Awesome, thanks Mike!

Hope you like your new marketing image! 😉


----------



## Bee_Abney (Jun 9, 2022)

José Herring said:


> We are creatures of the crepuscule. Hmmmm.....not quite the same.
> 
> Eventide----oh wait....already taken.
> 
> ...


Hmm. Intelligent. Informed. Insightful. Secular. Accurate.

I've been commenting wrong, by Crom!


----------



## jbuhler (Jun 9, 2022)

José Herring said:


> It's such a poetic name that I keep coming back to it just to read the name. Nightfall... The begining of the night. Where the creatures of the night come alive....I'm a creature of the night....I'm Nightfall....Yeah I know......but when a product makes you wax poetic, I fear that this is one that I'm just going to have to get.


Yeah, I want to buy it just for the cool name. I'm only half joking.


----------



## jcrosby (Jun 9, 2022)

Mike Greene said:


> I'm not sure how we'll do the fix, but it will most likely be a simple replacement of the two "Nightfall Resource Container" files. I'd be really surprised if DAW project files were affected, since it's the same process as any minor update, and the nki, even if changed, will still be named "Nightfall".
> 
> In the meantime, if you want the impulse now, I think you can unzip this folder and place it in the Nightfall folder. (Same level as the nki and Resource Container files.)


Nice. Ordered, and really looking forward to digging into this!


----------



## gives19 (Jun 9, 2022)

David Kudell said:


> I spent an hour at the booth playing the library and it's awesome. Mike hasn't officially announced it yet, but it's another winner.


Thanks David! I was wondering and this is just what I wanted to hear. Off for a month so a good time to do some test drives when they arrive-.


----------



## Trash Panda (Jun 9, 2022)

José Herring said:


> We are creatures of the crepuscule. Hmmmm.....not quite the same.
> 
> Eventide----oh wait....already taken.
> 
> ...


Penumbra 

On the Edge of Darkness.


----------



## Casiquire (Jun 9, 2022)

I thought I was the only one strangely mesmerized by the name. It didn't help that our introduction to it had a great sense of mystery, with an innocent witness to an unknown event; with nothing but a memory of something profound, a photograph, and a word: Nightfall.

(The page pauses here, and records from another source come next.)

-- ==== Sys2Proof/Machine/Results.lean ====
section
/-! DEFINITION. Results that arrive, page faults and their replay, and the choice of a slot that has waited: the steps
LONG_LATENCY_RESULT, PAGE_FAULT, REPLAY and ISSUE_GUARD (R87, R89, R92, R96, R116, R153 to R157, R233, R420). -/

namespace Sys2Proof.Machine

/-! ## XSECT -/

/-- What a walk of XSECT answers: the matches, or what stopped it. -/
inductive Walk where
  | done (qj qk : Nat) (found : List (Nat × Nat))
  | miss (va : Nat)
  | trap (cause aux addr : Nat)

/-- R233: the walk of the streams j and k from positions qj and qk, for n more lanes. -/
def State.walk (g : Group) (tj tk : Stream) : Nat → Nat → Nat → Nat → State → State × Walk
  | 0, _, qj, qk, s => (s, .done qj qk [])
  | fuel + 1, n, qj, qk, s =>
    if n = 0 then (s, .done qj qk [])
    else
      if tj.len ≤ qj ∨ tk.len ≤ qk then (s, .done qj qk [])
      else
      match s.streamEntry g tj qj with
      | (s, .exhausted) => (s, .done qj qk [])
      | (s, .miss va) => (s, .miss va)
      | (s, .out a) => (s, .trap cBounds 0 a)
      | (s, .mis a) => (s, .trap cMisaligned 0 a)
      | (s, .bad a r) => (s, .trap cAccess r a)
      | (s, .idx x) =>
        match s.streamEntry g tk qk with
        | (s, .exhausted) => (s, .done qj qk [])
        | (s, .miss va) => (s, .miss va)
        | (s, .out a) => (s, .trap cBounds 0 a)
        | (s, .mis a) => (s, .trap cMisaligned 0 a)
        | (s, .bad a r) => (s, .trap cAccess r a)
        | (s, .idx y) =>
          if x = y then
            match walk g tj tk fuel (n - 1) (qj + 1) (qk + 1) s with
            | (s, .done a b found) => (s, .done a b ((qj, qk) :: found))
            | r => r
          else if x < y then walk g tj tk fuel n (qj + 1) qk s
          else walk g tj tk fuel n qj (qk + 1) s

/-- R233, R420: XSECT walks; the streams advance when its results are written (R87). -/
def State.performXsect (s : State) (g : Group) (f : Flight) (j k dst : Nat) (start : Nat × Nat) : State × Option Trap :=
  let tj := g.streams.getD j Stream.fresh
  let tk := g.streams.getD k Stream.fresh
  let ls := lanesOf f.owed
  let s := s.performing g f.fid none
  match State.walk g tj tk (tj.len + tk.len + 1) ls.length start.1 start.2 s with
  | (s, .miss va) => (s.parkFlight g f va false f.pend f.owed, none)
  | (s, .trap c aux a) => (s.endFlight g.gid f.fid, some ⟨c, aux, f.owed, a, 0, f.slot, f.pc⟩)
  | (s, .done qj qk found) =>
    let vw := ls.zipIdx.flatMap fun l =>
      let m := (found[l.2]?).getD (2 ^ 32 - 1, 2 ^ 32 - 1)
      [(dst, l.1, BitVec.ofNat 32 m.1), (dst + 1, l.1, BitVec.ofNat 32 m.2)]
    let s := ((g.queue? j).toList ++ (g.queue? k).toList).foldl (fun s q => if q.cls = clSync then s.acquire g q.scope else s) s
    (s.updGroup g.gid fun g =>
      let f := { f with parked := none, pend := .xsect j k dst start (some (qj, qk)) false }
      (g.putFlight f).arrive f ⟨vw, [], [], 0#8⟩, none)

/-! ## Arrivals -/

/-- An access that an entry still owes is performed (R89, R92). -/
def State.perform (s : State) (g : Group) (f : Flight) : State × Option Trap :=
  match f.pend with
  | .load .. | .store .. | .atom .. => s.performAccess g f []
  | .xsect j k dst start _ _ => s.performXsect g f j k dst start
  | .gather bits q add acc lanes data wrote => s.performGather g f bits q add acc lanes data wrote
  | .ready _ | .zmov _ | .moved _ => (s, none)

/-- R87, R91: the outcome of a performed access. -/
def settleAccess (gid : Nat) (r : State × Option Trap) : Out :=
  match r.2 with
  | some t => .next (r.1.takeTrap gid t)
  | none => .next r.1

/-- R87, R92, R406: a result of an entry arrives; that of a WIDEN once its write-back is acknowledged. Only the values of an ATOM reach a group that is saved; they wait in its entry. -/
def execLongLatencyResult (gid fid : Nat) (s : State) : Out :=
  match s.group? gid with
  | none => .next s
  | some g =>
    match g.flightOf fid with
    | none => .next s
    | some f =>
      if f.held.isSome || f.parked.isSome then .next s
      else
        match f.pend with
        | .ready w =>
          if g.resident && !(f.acquire && s.mem.snoops.any fun n => n.gid == some gid) then .next (s.setGroup (g.arrive f w)) else .next s
        | .moved w => if g.resident then .next (s.setGroup (g.arrive f w)) else .next s
        | .load .. | .store .. | .atom _ _ _ _ _ (_ :: _) _ | .gather .. | .xsect .. =>
          if g.resident && s.inTurn g f then settleAccess gid (s.perform g f) else .next s
        | .atom _ _ _ _ _ [] w =>
          if g.resident then .next (s.setGroup (g.arrive f w)) else .next (s.setGroup (g.putFlight { f with pend := .ready w }))
        | .zmov _ => .next s

/-- R89, R90, R156: once its page fault is resolved, the instruction is performed again for the lanes that it owes. -/
def execReplay (gid fid : Nat) (s : State) : Out :=
  match s.group? gid with
  | none => .next s
  | some g =>
    match g.flightOf fid with
    | none => .next s
    | some f =>
      match f.parked with
      | none => .next s
      | some k =>
        if !g.resident || (s.mem.faults.any fun x => x.k == k) || !s.inTurn g f then .next s
        else settleAccess gid (s.perform g { f with parked := none })

/-- R116, rule 1: the slots of the core that have waited 1,024 of its cycles or more issue next, the longest first; one that is not
ready then does not issue (R115). -/
def execIssueGuard (core : Nat) (s : State) : Out :=
  let xs := s.groups.flatMap fun g =>
    if g.core = core ∧ g.resident ∧ g.retired = false then
      (if g.slot0.strand.isSome then [(g.slot0.waits, g.gid, 0)] else []) ++
      (if g.slot1.strand.isSome then [(g.slot1.waits, g.gid, 1)] else [])
    else []
  let due := (sortBy (·.1) (xs.filter fun x => decide (1024 ≤ x.1)).reverse).reverse
  .next { s with run := { s.run with picks := due.map (·.2) ++ s.run.picks } }

/-! ## Page faults -/

/-- Bytes of the smallest page. -/
def pageSize : Nat := 0x10000

/-- Whether a frame of n bytes can back a page of a kind: aligned, of the kind's memory, backed, in no other mapping, and
no event array of a live context (R105). -/
def State.frameOk (s : State) (kind : PageKind) (pa n : Nat) : Bool :=
  pa % n == 0 && backed s.boot.expanders pa &&
  (match kind with
   | .device => devicePa pa && decide (pa % 2 ^ 49 < 0x10000000000 ∨ 0x20000000000 ≤ pa % 2 ^ 49)
   | .reservoir => devicePa pa && decide (0x10000000000 ≤ pa % 2 ^ 49) && decide (pa % 2 ^ 49 < 0x10300000000)
   | .host => pa / 2 ^ 50 == 2
   | .hostnc => pa / 2 ^ 50 == 3) &&
  !(s.sys.ctxs.any fun c => !c.ended && (decide (c.eventPa < pa + n) && decide (pa < c.eventPa + pageSize) ||
    c.maps.any fun m => (c.copiesOf m).any fun x => decide (x.2 < pa + n) && decide (pa < x.2 + m.sz)))

/-- R157: the dirty words of a physical range go to their homes, and no cache keeps a word of it. -/
def State.flushRange (s : State) (key pa n : Nat) : State :=
  let inside (wa : Nat) : Bool := decide (pa ≤ 4 * wa) && decide (4 * wa < pa + n)
  let mem := (s.mem.basin.filter fun c => inside c.wa && c.dirty && !c.mirror).foldl (fun m c => m.putWord key c.wa c.val c.poison) s.mem
  let mem := (s.mem.l1.filter fun c => inside c.wa && c.dirty).foldl (fun m c => m.putWord key c.wa c.val c.poison) mem
  ({ s with mem := mem } : State).dropRange pa n

/-- R157, R277: the contents of a page move to a frame: the bytes that are listed, with the keys of their lines, and its poison; what
nothing has written reads there as it reads in the page. What the caches and the frame held is gone. -/
def State.copyPage (s : State) (key src dst n : Nat) : State :=
  let s := (s.flushRange key src n).dropRange dst n
  let cells := s.mem.home.filter fun c => decide (src ≤ c.1) && decide (c.1 < src + n) && kvGet s.mem.keys (c.1 / 128) == some key
  let mem : Mem := { s.mem with
    home := s.mem.home.filter fun c => !(decide (dst ≤ c.1) && decide (c.1 < dst + n))
    keys := s.mem.keys.filter fun c => !(decide (dst / 128 ≤ c.1) && decide (c.1 < (dst + n) / 128))
    origins := ⟨key, dst, src, n⟩ :: s.mem.origins
    poison := (s.mem.poison.filter fun w => !(decide (dst / 4 ≤ w) && decide (w < (dst + n) / 4))) ++
      (s.mem.poison.filter fun w => decide (src / 4 ≤ w) && decide (w < (src + n) / 4)).map fun w => dst / 4 + (w - src / 4) }
  { s with mem := cells.foldl (fun m c => m.setByte key (dst + (c.1 - src)) c.2) mem }

/-- R157: a read fault makes a replica in the faulting domain; a write fault collapses the page to the writer's domain, whether or not
an on-demand range holds the page, which R155 leaves open. (DEDUCED, unsafe: log entry 25.) -/
def State.moveReplica (s : State) (c : Ctx) (m : Mapping) (f : PFault) (frame : Nat) : State :=
  match ((c.copiesOf m).find? fun x => x.1 == f.domain).map (·.2), f.write with
  | some pa, true => s.keepCopy c m pa
  | none, true => (s.copyPage c.aesKey m.pa frame m.sz).keepCopy c m frame
  | some _, false => s
  | none, false =>
    (s.copyPage c.aesKey m.pa frame m.sz).updCtx c.id fun c => { c with replicas := c.replicas ++ [⟨m.va, m.sz, f.domain, frame⟩] }

/-- The fault is resolved: what waited on it goes on. -/
def State.clearFault (s : State) (f : PFault) : State :=
  let s := { s with mem := { s.mem with faults := s.mem.faults.filter fun x => x.k != f.k } }
  match f.owner with
  | .slot gid k _ => s.updGroup gid fun g => g.setSlot k { g.slot k with park := none }
  | _ => s

/-- R155, R279: the fault becomes an ACCESS trap of its owner. -/
def State.convertFault (s : State) (f : PFault) (reason : Nat) : State :=
  match f.owner with
  | .slot gid k owed =>
    match s.group? gid with
    | none => s.clearFault f
    | some g => (s.clearFault f).takeTrap gid (g.trapAt k cAccess reason owed f.va)
  | .flight gid fid =>
    match (s.group? gid).bind fun g => g.flightOf fid with
    | none => s.clearFault f
    | some x => (s.clearFault f).takeTrap gid ⟨cAccess, reason, x.owed, f.va, 0, x.slot, x.pc⟩
  | .engine _ | .part =>
    { s with mem := { s.mem with faults := s.mem.faults.map fun x => if x.k = f.k then { x with done := true } else x } }

/-- The range that the firmware maps a page of: an on-demand range (R152), or the STACK range (R96). -/
def Ctx.demandPage (c : Ctx) (va : Nat) : Option DemandRange :=
  if c.inStack va then some ⟨c.stackVa, c.stackGroups * 2 ^ 25, .device, true, false, false⟩ else c.inDemand va
/-- R152: whether a frame can back a page of a range; a replicable page lies in LPDDR6. -/
def State.demandFrame (s : State) (r : DemandRange) (pa : Nat) : Bool :=
  s.frameOk r.kind pa pageSize && (!r.replicable || decide (pa % 2 ^ 49 < 0x10000000000))

/-- R96, R154 to R157: the firmware resolves a fault, with the frame that it can give, or converts it. A frame that cannot back
the page changes nothing. (DESIGN CHOICE, safe: log entry 26.) A page whose replica finds no frame converts to ACCESS with reason 8,
whatever its range. (DEDUCED, unsafe: log entry 25.) -/
def execPageFault (k : Nat) (frame : Option Nat) (s : State) : Out :=
  match s.mem.faults.find? fun f => f.k == k && !f.done with
  | none => .next s
  | some f =>
    match s.ctx? f.ctx with
    | none => .next (s.clearFault f)
    | some c =>
      match c.mapOf f.va with
      | some m =>
        let cs := c.copiesOf m
        if !m.replicable || ((cs.any fun x => x.1 == f.domain) && !(f.write && decide (1 < cs.length))) then .next (s.clearFault f)
        else
          match frame with
          | none =>
            if cs.any fun x => x.1 == f.domain then .next ((s.moveReplica c m f 0).clearFault f) else .next (s.convertFault f 8)
          | some pa =>
            if (cs.any fun x => x.1 == f.domain) || (s.frameOk m.kind pa m.sz && pa / 2 ^ 49 % 4 == f.domain) then
              .next ((s.moveReplica c m f pa).clearFault f)
            else .next s
      | none =>
        match c.demandPage f.va, frame with
        | some r, some pa =>
          if s.demandFrame r pa then
            let m : Mapping := ⟨f.va / pageSize * pageSize, pa, pageSize, r.kind, r.write, r.exec, r.replicable⟩
            .next ((s.updCtx c.id fun c => { c with maps := c.maps ++ [m] }).clearFault f)
          else .next s
        | _, _ => .next (s.convertFault f (c.faultReason f.va))

/-- The frame that the environment's default choice gives for a fault (DESIGN CHOICE, safe: log entry 1): above every frame given before. -/
def State.defaultFrame (s : State) (f : PFault) : Option Nat :=
  match s.ctx? f.ctx with
  | none => none
  | some c =>
    let size := ((c.mapOf f.va).map (·.sz)).getD pageSize
    let kind := ((c.mapOf f.va).map (·.kind)).getD (((c.demandPage f.va).map (·.kind)).getD .device)
    let base := match kind with
      | .device => f.domain * 2 ^ 49 + 0x8000000000
      | .reservoir => f.domain * 2 ^ 49 + 0x10000000000
      | .host => 2 ^ 51 + 0x8000000000
      | .hostnc => 3 * 2 ^ 50 + 0x8000000000
    let tops := (s.sys.ctxs.flatMap fun c => c.maps.flatMap fun m => (c.copiesOf m).map fun x => x.2 + m.sz).filter fun a =>
      decide (base < a) && decide (a < base + 0x8000000000)
    let top := tops.foldl max base
    let pa := (top + size - 1) / size * size
    if s.frameOk kind pa size then some pa else none

end Sys2Proof.Machine
end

@Mike Greene you may call this a botched release, but actually this has been an exciting and memorable one from our side


----------



## jcrosby (Jun 9, 2022)

jcrosby said:


> Hey @Mike Greene I'm getting an Unlock screen. I found the video on how to enter it but only received an email with a receipt so far. No worries though.... Emailed support, please give a reply back and let me know where I can find when you have a moment.
> Best...


All squared away.... Time to dive in!


----------



## José Herring (Jun 9, 2022)

Casiquire said:


> I thought I was the only one strangely mesmerized by the name. It didn't help that our introduction to it had a great sense of mystery, with an innocent witness to an unknown event; with nothing but a memory of something profound, a photograph, and a word: Nightfall.
> 
> @Mike Greene you may call this a botched release, but actually this has been an exciting and memorable one from our side


Far better than hyped mystery teasers. This is organic marketing. The interest being derived from the potential buyers.


----------



## Bee_Abney (Jun 9, 2022)

José Herring said:


> Far better than hyped mystery teasers. This is organic marketing. The interest being derived from the potential buyers.


Sadly, not something that can be planned for.


----------



## Technostica (Jun 9, 2022)

I just watched the NAMM video and Mike is such a cool guy. 
It's good to finally put a face to the legend!  
The library looks interesting and very friendly intro pricing. 
It reaffirms for me that companies can be truly cool and not just corporate. 
Made my day. 
Thanks Mike. 
Send the cheque to the usual place or check if you must.


----------



## David Kudell (Jun 9, 2022)

gives19 said:


> Thanks David! I was wondering and this is just what I wanted to hear. Off for a month so a good time to do some test drives when the arrive-.


I wasn’t sure if I was allowed to talk about the features, but now that it’s announced and out, yeah it’s a really great library for a lot of genres…I thought the synth stuff is really well designed and useful. I tend to use low pass filters and distortion with the mod wheel to build tension and it’s really easy to do that.


----------



## Henning (Jun 10, 2022)

OK, have just spent 10 minutes getting a quick idea of the library. Wow! I mean, the presets are already cool. But do yourselves a favour and immediately check out the wealth of articulations that you can play with for the two layers. I fell in love with the shorts at first listen, there's a wealth of possibilities there for making your own presets. Absolutely fantastic stuff. And I really have not listened to all of it, yet. Top stuff, Mike!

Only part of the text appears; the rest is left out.